Seine schriftstellerische Tätigkeit begann in den frühen 1980er Jahren, die ersten Gedichte veröffentlichte er 1986 in der Anthologie »Gavvered All Around« (wörtlich ›Rundum verpolizeit‹). Es folgten zwei Gedichtbände: »The Spirit of the Flame« (›Der Geist der Flamme‹, 1990) und »Not all Waggons and Lanes« (›Nicht alle Wagen und Wege‹, 1995).
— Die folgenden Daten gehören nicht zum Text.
-- ==== Sys2Proof/Laws/PerInstr.lean ====
section
/-! SUPPORT. One family of statements over every constructor of Instr: a command's word lies in the opcode-table
row of its own mnemonic, and sets no reserved bit (R72, R75, R78). -/

namespace Sys2Proof.Laws.EncodedRow

/-- The word of a command is well formed and lies in the row of that command's mnemonic. -/
def Statement (i : Instr) : Prop :=
  wellFormedWord (encode i) = true ∧
    ∃ r ∈ opcodeTable, r.mnemonic = i.mnemonic ∧ r.accepts (encode i) = true

/-- The shift by which well-formedness reads the opcode gives the opcode field. -/
theorem shift_encode (i : Instr) : encode i >>> 28 = i.opcode.setWidth 32 := by
  simp only [encode]
  ext j hj
  interval_cases j <;> simp

/-- A mask over RSV alone finds nothing in an encoded word. -/
theorem encode_and_layoutH (i : Instr) : encode i &&& 0x0FFF0000#32 = 0#32 := by
  simp only [encode]
  ext j hj
  interval_cases j <;> simp

/-- The top half of an encoded word is its opcode with RSV clear. -/
theorem encode_and_topHalf (i : Instr) : encode i &&& 0xFFFF0000#32 = i.opcode.setWidth 32 <<< 28 := by
  simp only [encode]
  ext j hj
  interval_cases j <;> simp

theorem nop : Statement .nop := by
  refine ⟨by decide, _, List.mem_of_getElem? (i := 0) rfl, rfl, by decide⟩

/-- Well-formedness of an encoded word, read off its opcode. -/
theorem wellFormedWord_encode (i : Instr) (ho : i.opcode.toNat < 9)
    (hm : encode i &&& reservedMask i.opcode.toNat = 0#32) : wellFormedWord (encode i) = true := by
  have h : (encode i >>> 28).toNat = i.opcode.toNat := by
    rw [shift_encode, BitVec.toNat_setWidth]
    omega
  rw [wellFormedWord, opcodeDefined, reservedClear, h]
  simp [ho, hm]

/-- The shape every layout-H command shares: its row is the one at its opcode's place in the table. -/
theorem of_layoutH (i : Instr) (ho : i.opcode.toNat < 9) (hm : reservedMask i.opcode.toNat = 0x0FFF0000#32)
    (r : OpcodeRow) (hr : r ∈ opcodeTable) (hn : r.mnemonic = i.mnemonic)
    (hk : r.mask = 0xFFFF0000#32) (hp : r.pattern = i.opcode.setWidth 32 <<< 28) : Statement i :=
  ⟨wellFormedWord_encode i ho (by rw [hm, encode_and_layoutH]), r, hr, hn,
    by simp [OpcodeRow.accepts, hk, hp, encode_and_topHalf]⟩

theorem setinit (v : Half) : Statement (.setinit v) :=
  of_layoutH (.setinit v) (by simp [Instr.opcode]) rfl ⟨"SETINIT", 0x10000000#32, 0xFFFF0000#32⟩
    (by decide) rfl rfl (by simp [Instr.opcode])

theorem setxorout (v : Half) : Statement (.setxorout v) :=
  of_layoutH (.setxorout v) (by simp [Instr.opcode]) rfl ⟨"SETXOROUT", 0x20000000#32, 0xFFFF0000#32⟩
    (by decide) rfl rfl (by simp [Instr.opcode])

theorem setflags (i o : Bool) : Statement (.setflags i o) := by
  refine ⟨by revert i o; decide, _, List.mem_of_getElem? (i := 3) rfl, rfl, by revert i o; decide⟩

theorem setcheck (v : Half) : Statement (.setcheck v) :=
  of_layoutH (.setcheck v) (by simp [Instr.opcode]) rfl ⟨"SETCHECK", 0x40000000#32, 0xFFFF0000#32⟩
    (by decide) rfl rfl (by simp [Instr.opcode])

theorem setresidue (v : Half) : Statement (.setresidue v) :=
  of_layoutH (.setresidue v) (by simp [Instr.opcode]) rfl ⟨"SETRESIDUE", 0x50000000#32, 0xFFFF0000#32⟩
    (by decide) rfl rfl (by simp [Instr.opcode])

theorem start : Statement .start := by
  refine ⟨by decide, _, List.mem_of_getElem? (i := 6) rfl, rfl, by decide⟩

/-- UPDATE's mask leaves the opcode of an encoded byte. -/
theorem encode_update_and (b : Byte) :
    encode (.update b) &&& 0xFFFFFF00#32 = 0x70000000#32 ∧ encode (.update b) &&& 0x0FFFFF00#32 = 0#32 := by
  simp only [encode, Instr.opcode, Instr.imm]
  constructor <;> (ext j hj; interval_cases j <;> simp)

theorem update (b : Byte) : Statement (.update b) :=
  ⟨wellFormedWord_encode (.update b) (by simp [Instr.opcode]) (encode_update_and b).2,
    ⟨"UPDATE", 0x70000000#32, 0xFFFFFF00#32⟩, by decide, rfl, by simp [OpcodeRow.accepts, (encode_update_and b).1]⟩

theorem final : Statement .final := by
  refine ⟨by decide, _, List.mem_of_getElem? (i := 8) rfl, rfl, by decide⟩

end Sys2Proof.Laws.EncodedRow
end

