/-- Settles O19: for the example, START reflects what SETINIT stored as it stands (R111). -/
theorem setinitWritesCfgInit : Obligations.SetinitWritesCfgInit := by
  refine ⟨fun _ _ => rfl, fun v => decode_eq_command_iff.mpr (encode_eq_pattern_or (by simp [Instr.opcode])),
    fun _ => decode_of_reservedMask (op := 1) (by decide), fun s hrefin => ?_⟩
  have hvalue : (s.writeInit 0xC6C6#16).initStage = 0x6363#16 := by
    rw [State.initStage, State.writeInit_cfgRefin, hrefin, initValue_refin, State.writeInit_cfgInit]
    decide
  exact ⟨_, (acceptWords_encode_cons (.setinit 0xC6C6#16) _).trans (acceptWords_encode_cons .start _), rfl, hvalue⟩

/-- Settles O20: START copies the new CFG_XOROUT into the snapshot that FINAL's finalize stage reads (R31, R114). -/
theorem setxoroutWritesCfgXorout : Obligations.SetxoroutWritesCfgXorout := by
  have hword (v : Half) : encode (.setxorout v) = 0x20000000#32 ||| v.setWidth 32 :=
    encode_eq_pattern_or (by simp [Instr.opcode])
  refine ⟨fun _ _ => rfl, fun v => decode_eq_command_iff.mpr (hword v),
    fun _ => decode_of_reservedMask (op := 2) (by decide), fun v s => ?_⟩
  rw [← hword]
  exact ⟨_, (acceptWords_encode_cons (.setxorout v) _).trans
    ((acceptWords_encode_cons .start _).trans (acceptWords_encode_cons (.final rfl) _)), rfl⟩

/-! ### CFG_CHECK and CFG_RESIDUE -/

theorem State.recordError_writeCheck_writeResidue (s : State) (e : Cause) (c r : Half) :
    ((s.writeCheck c).writeResidue r).recordError e = ((s.recordError e).writeCheck c).writeResidue r := by
  rw [State.recordError_eq, s.recordError_eq]
  rfl

/-- No command's effect reads CFG_CHECK or CFG_RESIDUE (R138, R140): with other values there it differs in those
registers only, and in each only where its value before did. -/
theorem Effect.of_checkAndResidue (he : Effect s i t) (c r : Half) :
    ∃ c' r', Effect ((s.writeCheck c).writeResidue r) i ((t.writeCheck c').writeResidue r') ∧
      (c = s.cfgCheck → c' = t.cfgCheck) ∧ (r = s.cfgResidue → r' = t.cfgResidue) := by
  cases he with
  | nop => exact ⟨c, r, .nop, id, id⟩
  | setinit v => exact ⟨c, r, .setinit v, id, id⟩
  | setxorout v => exact ⟨c, r, .setxorout v, id, id⟩
  | setflags i o => exact ⟨c, r, .setflags i o, id, id⟩
  | setcheck v => exact ⟨v, r, .setcheck v, fun _ => rfl, id⟩
  | setresidue v => exact ⟨c, v, .setresidue v, id, fun _ => rfl⟩
  | start => exact ⟨c, r, .start, id, id⟩
  | update b ha => exact ⟨c, r, .update b ha, id, id⟩
  | final ha => exact ⟨c, r, .final ha, id, id⟩
  | noDigest hi ha =>
    refine ⟨c, r, ?_, by simp, by simp⟩
    rw [← s.recordError_writeCheck_writeResidue]
    exact .noDigest hi ha

theorem acceptWord_of_checkAndResidue {w : CmdWord} (h : acceptWord w s = .next t) (c r : Half) :
    ∃ c' r', acceptWord w ((s.writeCheck c).writeResidue r) = .next ((t.writeCheck c').writeResidue r') ∧
      (c = s.cfgCheck → c' = t.cfgCheck) ∧ (r = s.cfgResidue → r' = t.cfgResidue) := by
  obtain ⟨i, hd, he⟩ | ⟨e, hd, rfl⟩ := acceptWord_effect h
  · obtain ⟨c', r', he', hkeep⟩ := he.of_checkAndResidue c r
    exact ⟨c', r', (acceptWord_command w _ i hd).trans (exec_eq_next_iff.mpr he'), hkeep⟩
  · refine ⟨c, r, ?_, by simp, by simp⟩
    rw [acceptWord_error w _ e hd, s.recordError_writeCheck_writeResidue]

/-- Settles O22: another CFG_CHECK beside the same CFG_RESIDUE, for what no word reads. -/
theorem setcheckWritesCfgCheck : Obligations.SetcheckWritesCfgCheck := by
  refine ⟨fun _ _ => rfl, fun v => decode_eq_command_iff.mpr (encode_eq_pattern_or (by simp [Instr.opcode])),
    fun _ => decode_of_reservedMask (op := 4) (by decide), fun w v s t h => ?_⟩
  obtain ⟨c, r, hw, -, hr⟩ := acceptWord_of_checkAndResidue h v s.cfgResidue
  obtain rfl := hr rfl
  exact ⟨c, hw⟩

/-- Settles O23: another CFG_RESIDUE beside the same CFG_CHECK, for what no word reads. -/
theorem setresidueWritesCfgResidue : Obligations.SetresidueWritesCfgResidue := by
  refine ⟨fun _ _ => rfl, fun v => decode_eq_command_iff.mpr (encode_eq_pattern_or (by simp [Instr.opcode])),
    fun _ => decode_of_reservedMask (op := 5) (by decide), fun w v s t h => ?_⟩
  obtain ⟨c, r, hw, hc, -⟩ := acceptWord_of_checkAndResidue h s.cfgCheck v
  obtain rfl := hc rfl
  exact ⟨r, hw⟩

/-! ### The catalog -/

/-- The two init policies give one message function where init is reflected anyway or is its own reflection. -/
theorem crc_eq_crc_onRefin {a : Algorithm} (h : a.refin = true ∨ reflect16 a.init = a.init) (p : InitReflect)
    (m : List Byte) : crc p a m = crc .onRefin a m := by
  have hinit : initValue p a.refin a.init = initValue .onRefin a.refin a.init := by
    cases p with
    | onRefin => rfl
    | always =>
      by_contra hne
      obtain ⟨hrefin, hpal⟩ := (initValue_ne_iff a.refin a.init).mp hne
      simp [hrefin, hpal] at h
  rw [crc, crc, hinit]

set_option maxRecDepth 1000 in
theorem catalog_check_onRefin : ∀ r ∈ catalog, crc .onRefin r.2 checkString = r.2.check := by decide

/-- Settles O53: no row of the catalog depends on the init policy, and each row is evaluated under one of them. -/
theorem catalogMeetsItsCheckValues : Obligations.CatalogMeetsItsCheckValues := by
  have hpolicy : ∀ r ∈ catalog, r.2.refin = true ∨ reflect16 r.2.init = r.2.init := by decide
  exact fun p r hr => (crc_eq_crc_onRefin (hpolicy r hr) p checkString).trans (catalog_check_onRefin r hr)

end Sys2Proof.Machine
end

section
/-! SUPPORT. The digest commands (spec/42_digest.md): steps and edges that answer, START, UPDATE and FINAL one by one,
digests as sequences of words, and the MSB-first register that an unreflected digest mirrors. -/

namespace Sys2Proof.Machine

variable {s t : State}

/-! ### Steps and edges -/

/-- Settles O10: the edge is taken off the port and its word accepted. -/
theorem stepRunsTheDecodedCommand : Obligations.StepRunsTheDecodedCommand := by
  intro s e es i hp hr hv hd
  rw [step_edge s e es hp, clockEdge_command e _ hr hv, acceptWord_command _ _ i hd]
  rfl
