/-- The fields of an extended form of class A (R212 to R216): `b` is BH:B, `w2` is word 2. -/
structure ExtA where
  d : Byte
  a : Byte
  b : Byte
  c : Byte
  mod : BitVec 6
  ty : BitVec 4
  rnd : BitVec 3
  sat : BitVec 1
  fe : BitVec 3
  gn : BitVec 1
  g : BitVec 4
  w2 : Word
deriving DecidableEq, Repr

/-- The fields of an extended form of class E (R214). -/
structure ExtE where
  d : Byte
  a : Byte
  b : Byte
  c : Byte
  sigx : BitVec 14
  fe : BitVec 3
  gn : BitVec 1
  g : BitVec 4
  w2 : Word
deriving DecidableEq, Repr

/-- The fields of an extended form of class M (R214). -/
structure ExtM where
  d : Byte
  a : Byte
  b : Byte
  c : Byte
  rq : BitVec 3
  ord : BitVec 2
  sys : BitVec 1
  ty : BitVec 4
  lo : BitVec 1
  modm : BitVec 3
  fe : BitVec 3
  gn : BitVec 1
  g : BitVec 4
  w2 : Word
deriving DecidableEq, Repr

/-- Registers of the device register space that REGISTER_WRITE and RONURI_START write, with the bulkhead,
core, tenant entry or context that each belongs to. -/
inductive DevReg where
  | bhWdog (bh : Nat)            -- R44
  | bhFdtbase (bh : Nat)         -- R56
  | bhFpool (bh : Nat)           -- R59
  | bhFplow (bh : Nat)           -- R59
  | l2Pinmax (bh : Nat)          -- R116
  | chorusWin (bh : Nat)         -- R172
  | chorusWdlim (bh : Nat)       -- R172
  | chorusHop (bh core : Nat)    -- R172
  | gateErr (bh : Nat)           -- R38
  | tntErr                       -- R37
  | tntShape (n : Nat)           -- R36
  | tntFab (n : Nat)             -- R417
  | tntQrate (n : Nat)           -- R422
  | fabCfg                       -- R416
  | fabRetrainBudget             -- R142
  | ctx (asid : Nat) (number : BitVec 12)   -- R242, through the context's save area
deriving DecidableEq, Repr

/-- The operations of atomics (R329, R330). -/
inductive Machine.AtOp where
  | add | addF | minS | minU | maxS | maxU | and | or | xor | xchg | cas | inc | dec
deriving DecidableEq, Repr

/-- What a fabric request of a peer device asks for (R417): `sc` marks an SC operation (R139). -/
inductive FabKind where
  | load (sc : Bool)
  | store (sc : Bool)
  | atomic (op : Machine.AtOp) (sc : Bool)
deriving DecidableEq, Repr

/-- A request of a peer device as it arrives at this device's fabric gate (R417, R26): `cmp` is the compare value of an
atomic, `counter` the sender's counter (R96), `poison` marks poisoned data (R41). -/
structure FabReq where
  device : Nat
  tid : BitVec 16
  kind : FabKind
  offset : Nat
  size : Nat
  data : DWord
  cmp : DWord
  counter : Nat
  poison : Bool
deriving DecidableEq, Repr

/-- Where a soft error strikes (R83). -/
inductive ErrorSite where
  | pool (core : Nat) (asid : Nat) (offset : Nat)
  | l1 (core : Nat) (word : Nat)
  | l2 (word : Nat)
  | hbm (word : Nat)
  | control (g : Nat)
  | reg (g : Nat) (n : Nat) (lane : Nat)
  | tile (team : Nat) (core : Nat) (part : Nat) (n : Nat) (elem : Nat)
deriving DecidableEq, Repr

/-- Who waits for the supervisor plex (R69): a group, an engine request, or a binding of a bulkhead's SPE (R352). -/
inductive Waiter where
  | group (g : Nat)
  | engine (id : Nat)
  | binding (bh b : Nat)
  | outside (id : Nat)
deriving DecidableEq, Repr
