-- ==== Sys2Proof/Machine/Numbers.lean ====
section
/-! DEFINITION. Number formats and exact arithmetic: the formats of R174, Round (R180 to R182), the operations that
form exact results (R287 to R294), conversions (R185, R186), and the correctly rounded functions (R194). -/

namespace Sys2Proof.Machine

/-- The rounding modes of R179. -/
inductive RMode where
  | rne | zero | down | up | away | stochastic
deriving DecidableEq, Repr

/-- A floating-point format (R174): exponent and mantissa bits, bias, the code of the largest finite magnitude, and
whether it has infinities and NaNs. -/
structure Fmt where
  eb : Nat
  mb : Nat
  bias : Nat
  maxCode : Nat
  hasInf : Bool
  hasNan : Bool
  narrow : Bool
deriving DecidableEq, Repr

/-- binary64 (R174). -/
def Fmt.f64 : Fmt := { eb := 11, mb := 52, bias := 1023, maxCode := 0x7FEFFFFFFFFFFFFF, hasInf := true, hasNan := true, narrow := false }
/-- binary32 (R174). -/
def Fmt.f32 : Fmt := { eb := 8, mb := 23, bias := 127, maxCode := 0x7F7FFFFF, hasInf := true, hasNan := true, narrow := false }
/-- binary16 (R174). -/
def Fmt.f16 : Fmt := { eb := 5, mb := 10, bias := 15, maxCode := 0x7BFF, hasInf := true, hasNan := true, narrow := false }
/-- bfloat16 (R174). -/
def Fmt.b16 : Fmt := { eb := 8, mb := 7, bias := 127, maxCode := 0x7F7F, hasInf := true, hasNan := true, narrow := false }
/-- E5M2 (R174). -/
def Fmt.e5m2 : Fmt := { eb := 5, mb := 2, bias := 15, maxCode := 0x7B, hasInf := true, hasNan := true, narrow := true }
/-- E4M3 (R174). -/
def Fmt.e4m3 : Fmt := { eb := 4, mb := 3, bias := 7, maxCode := 0x7E, hasInf := false, hasNan := true, narrow := true }
/-- E3M2 (R174). -/
def Fmt.e3m2 : Fmt := { eb := 3, mb := 2, bias := 3, maxCode := 0x1F, hasInf := false, hasNan := false, narrow := true }
/-- E2M3 (R174). -/
def Fmt.e2m3 : Fmt := { eb := 2, mb := 3, bias := 1, maxCode := 0x1F, hasInf := false, hasNan := false, narrow := true }
/-- E2M1 (R174). -/
def Fmt.e2m1 : Fmt := { eb := 2, mb := 1, bias := 1, maxCode := 0x7, hasInf := false, hasNan := false, narrow := true }

/-- The format of a type code 8 to 14, 16 or 17 (R173); other codes have none and answer binary32. -/
def fmtOf (code : Nat) : Fmt :=
  match code with
  | 8 => .f16
  | 9 => .b16
  | 11 => .f64
  | 12 => .e4m3
  | 13 => .e5m2
  | 14 => .e2m1
  | 16 => .e3m2
  | 17 => .e2m3
  | _ => .f32

/-- Bits of a format's codes. -/
def Fmt.width (f : Fmt) : Nat := 1 + f.eb + f.mb

/-- The sign bit of a code. -/
def Fmt.signBit (f : Fmt) (neg : Bool) : Nat := bitAt neg (f.eb + f.mb)

/-- The canonical NaN of R175. -/
def Fmt.nanCode (f : Fmt) : Nat := if f.hasInf then (2 ^ f.eb - 1) * 2 ^ f.mb + 2 ^ (f.mb - 1) else 0x7F

/-- The code of +∞. -/
def Fmt.infCode (f : Fmt) : Nat := (2 ^ f.eb - 1) * 2 ^ f.mb

/-- Whether FTZ applies to a format (R182). -/
def Fmt.flushes (f : Fmt) : Bool := f == .f32 || f == .f16 || f == .b16

/-- An exact value or special: `fin neg m e sticky` is ±m × 2^e with m ≠ 0, and with `sticky` a magnitude strictly
between m and m + 1 in that unit. -/
inductive Exact where
  | nan
  | inf (neg : Bool)
  | zero (neg : Bool)
  | fin (neg : Bool) (m : Nat) (e : Int) (sticky : Bool)
deriving DecidableEq, Repr

/-- An exact value from a sign, a magnitude and an exponent. -/
def Exact.mk (neg : Bool) (m : Nat) (e : Int) : Exact := if m == 0 then .zero neg else .fin neg m e false

/-- The exact value of an integer. -/
def Exact.ofInt (x : Int) : Exact := Exact.mk (decide (x < 0)) x.natAbs 0

/-- The sign of a value. -/
def Exact.neg : Exact → Bool
  | .nan => false
  | .inf n => n
  | .zero n => n
  | .fin n _ _ _ => n

/-- The value negated. -/
def Exact.negate : Exact → Exact
  | .nan => .nan
  | .inf n => .inf (!n)
  | .zero n => .zero (!n)
  | .fin n m e s => .fin (!n) m e s

/-- The magnitude. -/
def Exact.abs : Exact → Exact
  | .nan => .nan
  | .inf _ => .inf false
  | .zero _ => .zero false
  | .fin _ m e s => .fin false m e s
Smith war ein führender Roma-Aktivist, außerdem Mitglied und schließlich Vorsitzender des National Gypsy Education Council, einer Organisation, die sich für verbesserte Schulbedingungen für Roma-Kinder in England einsetzt. 2004 trat er als erster Rom der Commission for Racial Equality (CRE) bei.

Damian James Le Bas, der Sohn des bekannten britischen Künstlerehepaars Damian und Delaine Le Bas, beendete seine Studien an der Oxford University 2006. Er ist Dramatiker, Filmemacher und Herausgeber der »Traveller’s Times«. Er veröffentlichte wissenschaftliche Aufsätze und gab 2010 zusammen mit Thomas Acton »All Change: Romany Studies through Romani Eyes« (wörtlich ›Bitte alle umsteigen: Roma-Studien aus der Perspektive der Rom_nja‹) heraus.

Louise Doughty besitzt Roma-Vorfahren und verfasste 2003 das Buch »Fires in the Dark« (›Feuer im Dunkeln‹), einen historischen Roman über die Verfolgung der Rom_nja durch die Nazis in der ehemaligen Tschechoslowakei, der international Aufmerksamkeit erregt hat. Diesem Werk folgten 2006 »Stone Cradle« (›Wiege aus Stein‹), 2010 »Whatever You Love« (›Egal, was du liebst‹), 2013 der Bestseller »Apple Tree Yard« (›Apfelbaumgarten‹), der mit Emma Watson in der Titelrolle von der BBC verfilmt wurde, und 2016 »Black Water« (›Schwarzes Wasser‹).

David Morley, ein Dichter, Literaturkritiker und Literaturwissenschaftler, ist Professor für kreatives Schreiben an der University of Warwick. Er veröffentlichte mehrere Gedichtbände, unter anderem »Clearing a Name« (›Namenslöschung‹, 1998), »Enchantment« (›Verzauberung‹, 2010), »The Gypsy and the poet« (›Der Zigeuner und der Poet‹, 2013), »The Invisible Gift: Selected Poems« (›Das unsichtbare Geschenk: Ausgewählte Gedichte‹, 2015), »The Death of Wisdom Smith, Prince of Gypsies« (›Der Tod von Wisdom Smith, Prinz der Zigeuner‹, 2016) und »The Magic of What’s There« (›Der Zauber dessen, was ist‹, 2017).

Roma-Literatur in Australien

Zu den bekanntesten Roma-Autor_innen Australiens gehören Jimmy Storey, Marie Olaussen, Lee Fuhler und Norman Talbot, dessen Lyrik auch in italienischer Übersetzung vorliegt.

Jimmy Storey wurde in England geboren. Er veröffentlichte zahlreiche Artikel und ist Autor der Gedichtsammlung »Over There« (›Dort drüben‹, 1983). Er schreibt mit seinen Gedichten gegen die »Zigeunermythen« und Stereotype über die Rom_nja an und möchte sie durch eine neue respektvolle Haltung ihnen und ihrer Kultur gegenüber ersetzen. Storey setzt sich für Rom_nja nicht nur literarisch ein, er war auch der erste Präsident der Romani Association of Australia (RAA), die 1990 als Unterorganisation der International Romani Union (IRU) gegründet wurde.